(Records shown)
/-- Virtual channel of a packet: 0 P, 1 N, 2 C (R305, R420). -/
def packetChannel : Packet → Nat
  | .memWrite _ _ _ _ _ _ => 0
  | .memReadReq _ _ _ _ => 1
  | .memReadData _ _ _ _ => 2
  | .mgmtResponse _ _ _ => 2
  | .notice _ _ _ => 0
  | .peer p => if p.typ = 0x10 then 1 else if p.typ = 0x11 then 2 else 0

/-- Pieces of a write or read of host memory, none of which crosses a 4,096-byte boundary: address, bytes, offset (R307). -/
def hostPieces : Nat → Nat → Nat → Nat → List (Nat × Nat × Nat)
  | 0, _, _, _ => []
  | fuel + 1, addr, n, off =>
    if n = 0 then []
    else
      let m := min n (4096 - addr % 4096)
      (addr, m, off) :: hostPieces fuel (addr + m) (n - m) (off + m)

end Sys2Proof.Machine
end

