/-- Commits a unit whose frames have all come, if the entry still holds the value recorded at its first frame: a transition to Staged, or a
Trim; none while no background slot is free for it in its turn (R436, R139) or the entry's burst is being recovered (R277). -/
def commitTransfer (x : XferUnit) (s : State) : Option State :=
  if s.entryWaits x.set x.lui then none
  else if s.entry x.set x.lui ≠ x.entry then some (ackTransfer x.source x.port x.lui 1 s)
  else if s.journalRoom = 0 then none
  else if x.empty then
    let s := supersede x.set x.lui s
    let s := appendJournal { kind := .trim, set := x.set, lui := x.lui, tag := 0, loc := noLoc, count := 0, first := 0 } s
    some (ackTransfer x.source x.port x.lui 0 (setEntry x.set x.lui noLoc s))
  else
    let u : SUnit :=
      { set := x.set, lui := x.lui, frames := (List.range 4).map (fun f => SMap.getD x.frames f 0), tag := 0, seq := 0, origin := .transfer,
        source := none, ticket := s.get K.journalSequence, stripe := 0 }
    match (if s.wr.returning = [] && s.wr.waitingUnits = [] then takeBackSlot u s else none) with
    | none => none
    | some (k, s) =>
      let s := supersede x.set x.lui s
      let s := appendJournal { kind := .stage, set := x.set, lui := x.lui, tag := 0, loc := stagedLoc k, count := 0, first := 0 } s
      some (ackTransfer x.source x.port x.lui 0 (setEntry x.set x.lui (stagedLoc k) s))

/-- All frames of a transferred unit have come. -/
def XferUnit.complete (x : XferUnit) : Bool := x.empty || decide (x.frames.length = 4)

/-- Commits the transferred units that are complete, oldest first, while slots are free. -/
def commitTransfers (s : State) : State :=
  s.over (s.grp.arriving.filter XferUnit.complete) (fun s x =>
    match commitTransfer x s with
    | some t => { t with grp := { t.grp with arriving := t.grp.arriving.erase x } }
    | none => s)

/-- BACKGROUND_SLOT_FREE (R139): the next waiting returning unit takes the free slot, ahead of walk, Harvest and transfer units. -/
def execBackgroundSlotFree (s : State) : Res :=
  .next (if s.backFree = 0 then s
    else match s.wr.returning with
      | (u, j) :: r => (placeReturned u j (s.modWr (fun w => { w with returning := r }))).getD s
      | [] =>
        match s.wr.waitingUnits with
        | u :: r =>
          let s := { s with wr := { s.wr with waitingUnits := r } }
          (match takeBackSlot u s with | some (_, s) => s | none => s)
        | [] => commitTransfers s)

/-- Stages a relocated unit through the background budget, or lets it wait in its turn (R139). -/
def stageBackground (u : SUnit) (s : State) : State :=
  if s.wr.waitingUnits = [] ∧ s.wr.returning = [] then
    match takeBackSlot u s with
    | some (_, s) => s
    | none => { s with wr := { s.wr with waitingUnits := s.wr.waitingUnits ++ [u] } }
  else { s with wr := { s.wr with waitingUnits := s.wr.waitingUnits ++ [u] } }

/-! ## End of member programs (R123, R139, R509) -/

/-- One page of a member program has passed: a host unit's entry turns from in program to its page, a relocation commits if the
entry still holds its source; the shadow is released (R123, R24, R509). -/
def commitPage (pma : Nat) (pg : ProgPage) (s : State) : State :=
  let s := match pg.shadow with | some j => { s with wr := { s.wr with shadows := SMap.erase s.wr.shadows j } } | none => s
  match pg.sunit with
  | none => s
  | some u =>
    match u.source with
    | none =>
      let s := match pg.shadow with
        | some j => s.when (s.entry u.set u.lui = shadowLoc j) (setEntry u.set u.lui pma)
        | none => s
      let s := s.when (u.origin = .replay) replayPlaced
      settle u.ticket s
    | some src =>
      let moved := decide (s.entry u.set u.lui = src)
      let s := if moved then
          setEntry u.set u.lui pma
            (appendJournal { kind := .relocate, set := u.set, lui := u.lui, tag := 0, loc := pma, count := 0, first := 0 } s)
        else s
      let s := s.when (u.origin = .harvest) (fun s => s.inc (if moved then K.unitsCopied else K.copyDiscarded))
      -- The victim that it leaves, whether Harvest or a walk moved it, is erased once its record is durable (R243 step 4).
      let left : Bool := match (s.sset u.set).victim, s.rowOfPma src with
        | some (d, b, _), some r => decide (r.1.die = d) && decide (r.1.block = b)
        | _, _ => false
      s.modSet u.set (fun t =>
        let t := if left then { t with victimSeq := s.get K.journalSequence } else t
        let done := fun (w : Walk) =>
          { w with moving := w.moving.filter (fun m => m ≠ (u.stripe, u.lui)), needSeq := s.get K.journalSequence }
        { t with walk := t.walk.map done, paused := t.paused.map done })

/-- One page of a member program has passed; the transition of a unit whose entry's burst is being recovered is held (R277). -/
def pagePassed (p : MemberProg) (t : Nat) (pg : ProgPage) (s : State) : State :=
  let pma := s.memberPma p.channel p.die p.block p.wl t
  if (match pg.sunit with | some u => s.entryWaits u.set u.lui | none => false) then
    s.modWr (fun w => { w with heldMoves := w.heldMoves ++ [(pma, pg)] })
  else commitPage pma pg s

/-- Held transitions whose entries have been recovered commit, or not, by their starting values (R123, R277). -/
def commitHeld (s : State) : State :=
  let go := s.wr.heldMoves.filter (fun e => match e.2.sunit with | some u => !s.entryWaits u.set u.lui | none => true)
  let s := s.modWr (fun w => { w with heldMoves := w.heldMoves.filter (fun e => !go.contains e) })
  s.over go (fun s e => commitPage e.1 e.2 s)

/-- A row block that takes no further row and has none open is closed: State 2 on its members (R238, R240). -/
def markClosed (set : Nat) (rb : RowBlock) (s : State) : State :=
  let openRows := (s.sset set).rows.any (fun r => decide (r.die = rb.die) && decide (r.block = rb.block))
  match s.genRec set rb.gen with
  | none => s
  | some g =>
    if openRows || (decide (rb.rows.length < s.wordLines) && decide (s.get (K.setGeneration set) = rb.gen) && !s.retiredMember rb g) then s
    else s.over (g.channelsAt rb.die) (fun s c =>
        s.modHrec (32768 * c + 2048 * rb.die + s.memberBlock c rb.die rb.block) (fun h => if h.state = 1 then { h with state := 2 } else h))

/-- A row ends when all its member programs have ended. -/
def memberEnded (p : MemberProg) (s : State) : State :=
  let s := s.modRow p.set p.row (fun r => { r with progsLeft := r.progsLeft - 1 })
  match (s.sset p.set).rows.find? (fun r => r.row = p.row) with
  | some r =>
    if r.progsLeft = 0 then
      let s := s.modSet p.set (fun t => { t with rows := t.rows.filter (fun r => r.row ≠ p.row) })
      let s := s.when (decide (0 < s.get (K.setProtection p.set))) (updateProtection p.set)
      (match s.rowBlock p.set r.die r.block with | some rb => markClosed p.set rb s | none => s)
    else s
  | none => s

/-- Sets the write tag of a die-block at the first program into it (R235). -/
def tagProgram (c d k : Nat) (slc : Bool) (minute temp : Nat) (s : State) : State :=
  let i := 32768 * c + 2048 * d + k
  let tag := SMap.getD s.fl.tags i noLoc
  if tag ≠ noLoc ∧ tag % 16 ≠ 0 then s
  else
    let mode := if slc then 3 else if tag ≠ noLoc ∧ minute - tag / 4096 ≤ s.get K.dwellLimit then 1 else 2
    let t := (max 0 (min 255 (s20 temp / 16 + 64))).toNat
    { s with fl := { s.fl with tags := SMap.insert s.fl.tags i (minute % 2 ^ 28 * 4096 + t * 16 + mode) } }

/-- The pages that a member program leaves on its die (R127, R132, R135). -/
def writeMember (p : MemberProg) (s : State) : State :=
  let tag := s.tagFor p.channel p.die p.block false
  s.over (p.pages.zip (List.range 16)) (fun s e =>
    let (pg, t) := e
    let pma := s.memberPma p.channel p.die p.block p.wl t
    let seq := match pg.sunit with
      | some u => u.seq
      | none => (((s.sset p.set).rows.find? (fun r => r.row = p.row)).map (fun r => r.seqLast)).getD 0
    let width := match s.genRec p.set p.gen with | some g => g.width | none => 0
    let h := encodeHeader
      { kind := if p.index = 0x3E then 2 else if p.index = 0x3F then 3 else if pg.filler then 4 else 1,
        set := p.set, position := p.position, width := width, index := p.index, calends := tag, generation := p.gen,
        row := p.row, lui := (pg.sunit.map (fun u => u.lui)).getD 0, tag := (pg.sunit.map (fun u => u.tag)).getD 0, seq := seq }
    s.modFl (fun x =>
      { x with media := SMap.insert x.media (pmaPlace pma) { bits := encodePage pma pg.payloads h, slc := false } }))

/-- A P or Q program passes: RowsProgrammed counts the row once none of its parity members is left (R143). -/
def parityPassed (p : MemberProg) (s : State) : State :=
  match (s.sset p.set).rows.find? (fun r => r.row = p.row) with
  | some r =>
    (s.modRow p.set p.row (fun r => { r with parityLeft := r.parityLeft - 1 })).when (decide (r.parityLeft = 1)) (fun s =>
      s.inc (K.setRowsProgrammed p.set))
  | none => s

/-- A member program passes: the pages are on media, entries commit, and the die-block is tagged (R123, R137, R235). -/
def memberPassed (p : MemberProg) (s : State) : State :=
  let s := tagProgram p.channel p.die p.block false p.started p.temp s
  let s := (writeMember p s).when (decide (0x3E ≤ p.index)) (parityPassed p)
  let s := s.over (p.pages.zip (List.range 16)) (fun s e => pagePassed p e.2 e.1 s)
  memberEnded p s

/-- Retires a die-block: no row uses it again (R139, R211), so its set may have no erased row block left (R143). -/
def retireBlock (c d k : Nat) (s : State) : State :=
  updateStalled (s.get (K.chStripeSet c)) (s.modHrec (32768 * c + 2048 * d + k) (fun h => { h with state := 4 }))

/-- What a failed member program leaves (R139): its units return to staging, the row counts a lost member until Harvest reclaims it ahead of
its score; with `retire` the block is retired and the failure counted, without it (an abort, a cut, a lost member) it is not. -/
def failMember (p : MemberProg) (retire : Bool) (s : State) : State :=
  let s := s.when retire (fun s => retireBlock p.channel p.die p.block (s.inc K.programFailures))
  let s := match s.blockOfRow p.set p.row with
    | some rb =>
      let s := s.modRowBlock p.set rb.die rb.block (fun r =>
        { r with failedRows := if r.failedRows.contains (p.wl, p.position) then r.failedRows else r.failedRows ++ [(p.wl, p.position)],
                 failedAt := some (r.failedAt.getD s.now) })
      (match s.genRec p.set p.gen with
      | some g => s.over (g.present rb.die) (fun s pos =>
          let c := nth g.channels pos 127
          s.modHrec (32768 * c + 2048 * rb.die + s.memberBlock c rb.die rb.block) (fun h => { h with failed := true }))
      | none => s)
    | none => s
  let s := s.over p.pages (fun s pg =>
    match pg.sunit with
    | some u =>
      let s := match pg.staged with | some k => freeSlot k s | none => s
      returnUnit u pg.shadow s
    | none => s)
  memberEnded p s

/-! ## P and Q programs (R127) -/

/-- Payloads of the 16 pages of a parity member. -/
def accPages (acc : List Payload) : List ProgPage :=
  (List.range 16).map (fun t =>
    { sunit := none, staged := none, shadow := none, payloads := (List.range 4).map (fun f => nth acc (4 * t + f) 0), filler := false })

/-- The last data member's data-in has ended: the P and Q member programs are issued (R127). One for a member that is lost ends at once, as a
failed one that retires nothing (R139, R180). -/
def issueParity (set row : Nat) (s : State) : State :=
  match (s.sset set).rows.find? (fun r => r.row = row) with
  | none => s
  | some r =>
    match s.genRec set r.gen with
    | none => s
    | some g =>
      let (p, q) := g.parity r.die r.block r.wl
      let mk := fun (pos idx : Nat) (acc : List Payload) (s : State) =>
        let c := nth g.channels pos 127
        let prog : MemberProg :=
          { set := set, row := row, gen := r.gen, position := pos, index := idx, channel := c, die := r.die,
            block := s.memberBlock c r.die r.block, wl := r.wl, pages := accPages acc, burst := 0, started := 0, temp := 0 }
        if s.memberLost c r.die then failMember prog false (s.modRow set row (fun r => { r with parityIn := r.parityIn - 1 }))
        else pushProg c r.die (.member prog) s
      mk q 0x3F r.qAcc (mk p 0x3E r.pAcc (s.modRow set row (fun r => { r with parityIssued := true })))

/-- The data-in of a member program is over, at its sixteenth burst or cut short: with that of the last data member P and Q are issued, and
with that of both the row's accumulators are released (R127). -/
def dataInOver (p : MemberProg) (s : State) : State :=
  if p.index < 0x3E then
    let s := s.modRow p.set p.row (fun r => { r with dataInLeft := r.dataInLeft - 1 })
    match (s.sset p.set).rows.find? (fun r => r.row = p.row) with
    | some r => if r.dataInLeft = 0 ∧ r.parityIssued = false ∧ s.mode ≠ 5 then issueParity p.set p.row s else s
    | none => s
  else s.modRow p.set p.row (fun r => { r with parityIn := r.parityIn - 1 })

/-- A member program fails or is cut short (R139); one that is cut before its sixteenth burst takes in no more data, and its row goes on to
its P and Q without it. -/
def memberFailed (p : MemberProg) (retire : Bool) (s : State) : State :=
  failMember p retire (if p.burst < 16 then dataInOver p s else s)

/-! ## Taking data members (R127, R128) -/

/-- A parity mismatch met while staging feeds a page of a member program (R91): the page carries its unit's blocks as carried losses, in the
shadow too, and the unit's blocks are recorded as lost. -/
def losePage (set row pos t : Nat) (pg : ProgPage) (s : State) : ProgPage × State :=
  match pg.sunit with
  | none => (pg, s)
  | some u =>
    let frames := (List.range 4).map (fun f => setSeq (carriedLoss (4 * u.lui + f)) u.seq)
    let u' := { u with frames := frames }
    let s := match pg.shadow with
      | some j => s.modWr (fun w => { w with shadows := SMap.insert w.shadows j u' })
      | none => s
    let s := match s.blockOfRow set row with
      | some rb =>
        (match s.genRec set rb.gen, rb.rows.find? (fun x => x.1 = row) with
        | some g, some (_, w) => declareStagingLoss { rb := rb, gen := g, wl := w, page := t } pos u.lui s
        | _, _ => s)
      | none => s
    ({ pg with sunit := some u', payloads := frames }, s)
(End Records shown)
Assignment: State the number of lines in the listing above that include "minute", and add nothing else.

Task response: 3